● **Task prompt**: Please write out exactly the lines of the data below from the line holding "let n := (s.tx.get" through the line holding "(l = .up → ∀ f ∈ [FlowId.motion, .audioIn], ∀", and leave out the rest.

(Stored data entries)
****
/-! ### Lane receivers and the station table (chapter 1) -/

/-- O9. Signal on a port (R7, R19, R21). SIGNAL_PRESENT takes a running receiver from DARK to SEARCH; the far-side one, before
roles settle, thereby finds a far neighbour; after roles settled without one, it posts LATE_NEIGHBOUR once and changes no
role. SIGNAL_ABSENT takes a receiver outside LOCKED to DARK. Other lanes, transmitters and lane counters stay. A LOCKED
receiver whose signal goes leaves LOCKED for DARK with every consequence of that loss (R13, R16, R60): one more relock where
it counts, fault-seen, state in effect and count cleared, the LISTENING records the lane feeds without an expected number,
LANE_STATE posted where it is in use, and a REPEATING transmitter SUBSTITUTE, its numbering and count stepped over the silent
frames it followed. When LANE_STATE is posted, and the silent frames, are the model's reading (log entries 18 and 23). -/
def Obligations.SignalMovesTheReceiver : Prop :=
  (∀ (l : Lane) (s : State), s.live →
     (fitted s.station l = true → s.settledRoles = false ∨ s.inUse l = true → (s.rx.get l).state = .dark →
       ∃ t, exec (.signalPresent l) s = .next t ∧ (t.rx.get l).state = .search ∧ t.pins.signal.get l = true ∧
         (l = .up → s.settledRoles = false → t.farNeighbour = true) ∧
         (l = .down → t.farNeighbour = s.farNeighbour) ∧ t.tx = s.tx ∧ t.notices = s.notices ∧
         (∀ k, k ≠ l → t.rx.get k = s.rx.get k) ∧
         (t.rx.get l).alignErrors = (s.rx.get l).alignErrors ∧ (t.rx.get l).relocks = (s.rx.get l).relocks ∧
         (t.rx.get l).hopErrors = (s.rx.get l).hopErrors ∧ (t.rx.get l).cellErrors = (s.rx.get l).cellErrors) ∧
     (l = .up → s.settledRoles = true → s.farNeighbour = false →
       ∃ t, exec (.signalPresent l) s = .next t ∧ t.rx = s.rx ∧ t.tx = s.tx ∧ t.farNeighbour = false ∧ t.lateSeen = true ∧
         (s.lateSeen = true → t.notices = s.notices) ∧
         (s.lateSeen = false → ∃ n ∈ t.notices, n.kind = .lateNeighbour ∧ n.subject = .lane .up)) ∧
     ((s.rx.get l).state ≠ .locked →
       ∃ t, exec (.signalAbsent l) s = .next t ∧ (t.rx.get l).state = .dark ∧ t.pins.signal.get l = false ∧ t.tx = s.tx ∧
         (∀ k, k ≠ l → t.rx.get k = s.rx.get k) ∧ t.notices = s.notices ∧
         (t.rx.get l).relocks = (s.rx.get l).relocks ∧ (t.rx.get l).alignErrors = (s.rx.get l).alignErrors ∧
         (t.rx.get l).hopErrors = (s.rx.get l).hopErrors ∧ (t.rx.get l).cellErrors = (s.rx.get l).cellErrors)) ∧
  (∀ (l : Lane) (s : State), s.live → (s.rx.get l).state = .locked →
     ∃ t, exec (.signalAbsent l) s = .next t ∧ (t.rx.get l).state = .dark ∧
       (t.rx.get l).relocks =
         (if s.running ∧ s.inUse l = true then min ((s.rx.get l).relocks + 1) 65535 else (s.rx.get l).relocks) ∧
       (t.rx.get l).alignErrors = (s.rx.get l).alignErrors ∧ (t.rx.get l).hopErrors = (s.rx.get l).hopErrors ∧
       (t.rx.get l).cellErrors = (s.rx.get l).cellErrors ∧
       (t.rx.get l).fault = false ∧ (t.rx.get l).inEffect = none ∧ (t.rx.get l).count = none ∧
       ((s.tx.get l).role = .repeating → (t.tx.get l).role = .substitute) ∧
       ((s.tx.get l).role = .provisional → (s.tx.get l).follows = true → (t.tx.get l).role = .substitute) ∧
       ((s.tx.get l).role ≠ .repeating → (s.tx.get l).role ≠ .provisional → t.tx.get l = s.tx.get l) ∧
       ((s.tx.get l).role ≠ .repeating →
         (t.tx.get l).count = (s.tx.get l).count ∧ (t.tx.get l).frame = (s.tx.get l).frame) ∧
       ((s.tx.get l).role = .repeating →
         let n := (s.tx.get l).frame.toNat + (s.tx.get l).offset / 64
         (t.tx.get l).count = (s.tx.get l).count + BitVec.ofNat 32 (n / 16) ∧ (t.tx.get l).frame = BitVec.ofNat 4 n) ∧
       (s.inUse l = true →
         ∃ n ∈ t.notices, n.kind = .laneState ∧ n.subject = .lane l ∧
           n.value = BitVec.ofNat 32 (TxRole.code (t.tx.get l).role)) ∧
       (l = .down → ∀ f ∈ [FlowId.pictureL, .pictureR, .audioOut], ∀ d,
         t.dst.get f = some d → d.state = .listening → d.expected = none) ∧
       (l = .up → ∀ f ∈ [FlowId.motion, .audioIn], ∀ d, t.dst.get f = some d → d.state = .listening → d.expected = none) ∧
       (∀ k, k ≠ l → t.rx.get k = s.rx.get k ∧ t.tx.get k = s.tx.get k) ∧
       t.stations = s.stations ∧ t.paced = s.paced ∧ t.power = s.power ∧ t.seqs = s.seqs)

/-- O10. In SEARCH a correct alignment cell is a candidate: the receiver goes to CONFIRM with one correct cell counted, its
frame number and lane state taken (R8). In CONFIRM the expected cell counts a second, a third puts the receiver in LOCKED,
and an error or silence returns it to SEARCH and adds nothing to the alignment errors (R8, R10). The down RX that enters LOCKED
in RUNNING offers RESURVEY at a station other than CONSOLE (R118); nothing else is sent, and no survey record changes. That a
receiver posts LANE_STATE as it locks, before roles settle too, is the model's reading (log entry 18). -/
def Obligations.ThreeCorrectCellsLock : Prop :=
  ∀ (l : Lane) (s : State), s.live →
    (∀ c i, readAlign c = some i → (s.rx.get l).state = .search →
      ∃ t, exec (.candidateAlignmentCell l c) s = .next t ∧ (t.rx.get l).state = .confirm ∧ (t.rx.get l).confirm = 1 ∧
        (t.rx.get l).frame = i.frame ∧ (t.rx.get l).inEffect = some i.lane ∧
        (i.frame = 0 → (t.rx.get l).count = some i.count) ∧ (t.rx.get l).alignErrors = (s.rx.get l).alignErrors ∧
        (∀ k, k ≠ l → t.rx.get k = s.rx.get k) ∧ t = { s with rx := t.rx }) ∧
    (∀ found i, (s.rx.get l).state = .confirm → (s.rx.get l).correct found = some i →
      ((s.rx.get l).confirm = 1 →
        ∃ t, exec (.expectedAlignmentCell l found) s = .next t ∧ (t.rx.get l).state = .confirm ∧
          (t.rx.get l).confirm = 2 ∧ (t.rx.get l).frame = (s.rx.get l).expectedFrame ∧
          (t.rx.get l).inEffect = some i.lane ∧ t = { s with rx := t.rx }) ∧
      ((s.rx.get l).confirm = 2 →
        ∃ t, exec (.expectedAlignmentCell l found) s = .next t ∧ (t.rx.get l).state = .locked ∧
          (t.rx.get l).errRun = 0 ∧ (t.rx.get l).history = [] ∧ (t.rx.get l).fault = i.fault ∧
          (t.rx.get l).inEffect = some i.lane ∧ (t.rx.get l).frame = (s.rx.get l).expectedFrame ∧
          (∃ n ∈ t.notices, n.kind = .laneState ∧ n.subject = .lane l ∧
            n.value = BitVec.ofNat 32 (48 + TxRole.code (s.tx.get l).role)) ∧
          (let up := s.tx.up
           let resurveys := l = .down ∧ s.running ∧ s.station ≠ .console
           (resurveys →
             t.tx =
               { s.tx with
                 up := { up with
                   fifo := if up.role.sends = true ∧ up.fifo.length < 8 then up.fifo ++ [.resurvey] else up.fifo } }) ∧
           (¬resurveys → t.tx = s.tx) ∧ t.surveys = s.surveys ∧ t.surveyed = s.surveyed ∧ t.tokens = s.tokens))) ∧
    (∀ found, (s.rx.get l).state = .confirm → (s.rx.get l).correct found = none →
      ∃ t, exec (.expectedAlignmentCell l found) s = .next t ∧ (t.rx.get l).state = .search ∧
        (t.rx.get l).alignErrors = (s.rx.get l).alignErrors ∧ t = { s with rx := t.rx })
****
● **Answer space**:
         let n := (s.tx.get l).frame.toNat + (s.tx.get l).offset / 64
         (t.tx.get l).count = (s.tx.get l).count + BitVec.ofNat 32 (n / 16) ∧ (t.tx.get l).frame = BitVec.ofNat 4 n) ∧
       (s.inUse l = true →
         ∃ n ∈ t.notices, n.kind = .laneState ∧ n.subject = .lane l ∧
           n.value = BitVec.ofNat 32 (TxRole.code (t.tx.get l).role)) ∧
       (l = .down → ∀ f ∈ [FlowId.pictureL, .pictureR, .audioOut], ∀ d,
         t.dst.get f = some d → d.state = .listening → d.expected = none) ∧
       (l = .up → ∀ f ∈ [FlowId.motion, .audioIn], ∀ d, t.dst.get f = some d → d.state = .listening → d.expected = none) ∧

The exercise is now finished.